Task inputs:
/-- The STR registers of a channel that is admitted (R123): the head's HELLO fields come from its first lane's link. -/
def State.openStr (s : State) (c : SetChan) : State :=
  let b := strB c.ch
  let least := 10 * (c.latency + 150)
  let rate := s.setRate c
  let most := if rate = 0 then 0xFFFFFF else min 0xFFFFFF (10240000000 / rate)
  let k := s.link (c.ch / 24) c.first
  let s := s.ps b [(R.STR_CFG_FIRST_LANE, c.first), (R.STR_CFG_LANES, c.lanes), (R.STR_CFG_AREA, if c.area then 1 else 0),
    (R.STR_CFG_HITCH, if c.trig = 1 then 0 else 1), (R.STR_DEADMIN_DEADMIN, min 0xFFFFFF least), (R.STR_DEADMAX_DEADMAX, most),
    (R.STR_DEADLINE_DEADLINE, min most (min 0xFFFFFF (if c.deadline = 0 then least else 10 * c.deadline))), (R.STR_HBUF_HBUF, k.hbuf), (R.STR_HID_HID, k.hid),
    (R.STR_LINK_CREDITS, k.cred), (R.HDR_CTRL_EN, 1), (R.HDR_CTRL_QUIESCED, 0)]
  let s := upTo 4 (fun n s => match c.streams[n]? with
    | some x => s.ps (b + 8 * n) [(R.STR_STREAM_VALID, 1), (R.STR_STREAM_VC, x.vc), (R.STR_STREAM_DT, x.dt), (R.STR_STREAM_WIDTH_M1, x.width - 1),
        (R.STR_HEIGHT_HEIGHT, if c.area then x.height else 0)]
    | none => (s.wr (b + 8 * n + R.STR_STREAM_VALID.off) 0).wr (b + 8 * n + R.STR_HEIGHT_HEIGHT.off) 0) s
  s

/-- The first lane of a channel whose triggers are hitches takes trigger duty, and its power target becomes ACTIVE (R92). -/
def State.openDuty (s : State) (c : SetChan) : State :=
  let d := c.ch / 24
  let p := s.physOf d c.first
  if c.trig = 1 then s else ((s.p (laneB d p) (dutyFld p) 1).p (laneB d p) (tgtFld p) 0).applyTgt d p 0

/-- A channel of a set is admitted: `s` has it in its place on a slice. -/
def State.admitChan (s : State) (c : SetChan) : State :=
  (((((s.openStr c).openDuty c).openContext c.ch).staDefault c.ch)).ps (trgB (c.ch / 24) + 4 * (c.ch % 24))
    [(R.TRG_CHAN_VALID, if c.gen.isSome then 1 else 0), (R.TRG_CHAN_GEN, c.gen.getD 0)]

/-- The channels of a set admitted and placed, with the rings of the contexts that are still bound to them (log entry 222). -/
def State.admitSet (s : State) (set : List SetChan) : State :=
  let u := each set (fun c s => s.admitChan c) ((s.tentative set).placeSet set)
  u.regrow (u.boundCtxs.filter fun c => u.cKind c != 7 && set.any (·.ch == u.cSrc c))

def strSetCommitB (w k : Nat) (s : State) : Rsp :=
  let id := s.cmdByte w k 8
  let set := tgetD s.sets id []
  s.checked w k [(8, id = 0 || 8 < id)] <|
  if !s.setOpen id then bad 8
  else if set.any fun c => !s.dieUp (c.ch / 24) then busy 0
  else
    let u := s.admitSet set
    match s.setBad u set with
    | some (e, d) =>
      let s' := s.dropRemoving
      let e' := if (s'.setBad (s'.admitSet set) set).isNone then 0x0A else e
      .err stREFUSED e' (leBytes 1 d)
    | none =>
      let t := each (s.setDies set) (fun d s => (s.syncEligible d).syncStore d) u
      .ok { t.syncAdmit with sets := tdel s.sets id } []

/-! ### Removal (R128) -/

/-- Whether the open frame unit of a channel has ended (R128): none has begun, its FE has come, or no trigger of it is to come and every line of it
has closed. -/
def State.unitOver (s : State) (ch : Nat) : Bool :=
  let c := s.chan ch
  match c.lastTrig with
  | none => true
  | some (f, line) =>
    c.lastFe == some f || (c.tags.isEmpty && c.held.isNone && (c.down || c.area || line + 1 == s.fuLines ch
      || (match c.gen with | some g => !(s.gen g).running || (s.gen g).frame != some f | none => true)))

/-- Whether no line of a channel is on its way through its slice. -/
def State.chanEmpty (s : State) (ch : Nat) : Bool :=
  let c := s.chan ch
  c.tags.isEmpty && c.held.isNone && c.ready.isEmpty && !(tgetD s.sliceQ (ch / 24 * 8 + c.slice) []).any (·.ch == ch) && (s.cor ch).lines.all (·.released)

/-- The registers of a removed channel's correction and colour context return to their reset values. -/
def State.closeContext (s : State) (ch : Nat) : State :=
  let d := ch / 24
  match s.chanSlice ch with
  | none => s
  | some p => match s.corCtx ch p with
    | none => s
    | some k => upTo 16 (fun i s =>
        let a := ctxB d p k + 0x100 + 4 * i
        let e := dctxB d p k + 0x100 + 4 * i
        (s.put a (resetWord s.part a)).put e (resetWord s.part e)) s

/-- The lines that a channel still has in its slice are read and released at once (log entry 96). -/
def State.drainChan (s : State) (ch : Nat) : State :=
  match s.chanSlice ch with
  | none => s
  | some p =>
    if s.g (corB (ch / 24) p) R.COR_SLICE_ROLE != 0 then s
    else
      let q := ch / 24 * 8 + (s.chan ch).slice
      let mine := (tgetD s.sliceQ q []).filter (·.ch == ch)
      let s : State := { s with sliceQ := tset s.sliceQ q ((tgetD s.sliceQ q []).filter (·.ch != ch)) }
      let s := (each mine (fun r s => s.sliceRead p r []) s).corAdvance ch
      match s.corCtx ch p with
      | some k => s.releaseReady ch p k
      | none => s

Exercise requirements: Transcribe the lines above between the line holding "def State.openStr (s" and the line holding "a slice. -/", inclusive, exactly as they stand and with nothing added.

Solution to this exercise:
def State.openStr (s : State) (c : SetChan) : State :=
  let b := strB c.ch
  let least := 10 * (c.latency + 150)
  let rate := s.setRate c
  let most := if rate = 0 then 0xFFFFFF else min 0xFFFFFF (10240000000 / rate)
  let k := s.link (c.ch / 24) c.first
  let s := s.ps b [(R.STR_CFG_FIRST_LANE, c.first), (R.STR_CFG_LANES, c.lanes), (R.STR_CFG_AREA, if c.area then 1 else 0),
    (R.STR_CFG_HITCH, if c.trig = 1 then 0 else 1), (R.STR_DEADMIN_DEADMIN, min 0xFFFFFF least), (R.STR_DEADMAX_DEADMAX, most),
    (R.STR_DEADLINE_DEADLINE, min most (min 0xFFFFFF (if c.deadline = 0 then least else 10 * c.deadline))), (R.STR_HBUF_HBUF, k.hbuf), (R.STR_HID_HID, k.hid),
    (R.STR_LINK_CREDITS, k.cred), (R.HDR_CTRL_EN, 1), (R.HDR_CTRL_QUIESCED, 0)]
  let s := upTo 4 (fun n s => match c.streams[n]? with
    | some x => s.ps (b + 8 * n) [(R.STR_STREAM_VALID, 1), (R.STR_STREAM_VC, x.vc), (R.STR_STREAM_DT, x.dt), (R.STR_STREAM_WIDTH_M1, x.width - 1),
        (R.STR_HEIGHT_HEIGHT, if c.area then x.height else 0)]
    | none => (s.wr (b + 8 * n + R.STR_STREAM_VALID.off) 0).wr (b + 8 * n + R.STR_HEIGHT_HEIGHT.off) 0) s
  s

/-- The first lane of a channel whose triggers are hitches takes trigger duty, and its power target becomes ACTIVE (R92). -/
def State.openDuty (s : State) (c : SetChan) : State :=
  let d := c.ch / 24
  let p := s.physOf d c.first
  if c.trig = 1 then s else ((s.p (laneB d p) (dutyFld p) 1).p (laneB d p) (tgtFld p) 0).applyTgt d p 0

/-- A channel of a set is admitted: `s` has it in its place on a slice. -/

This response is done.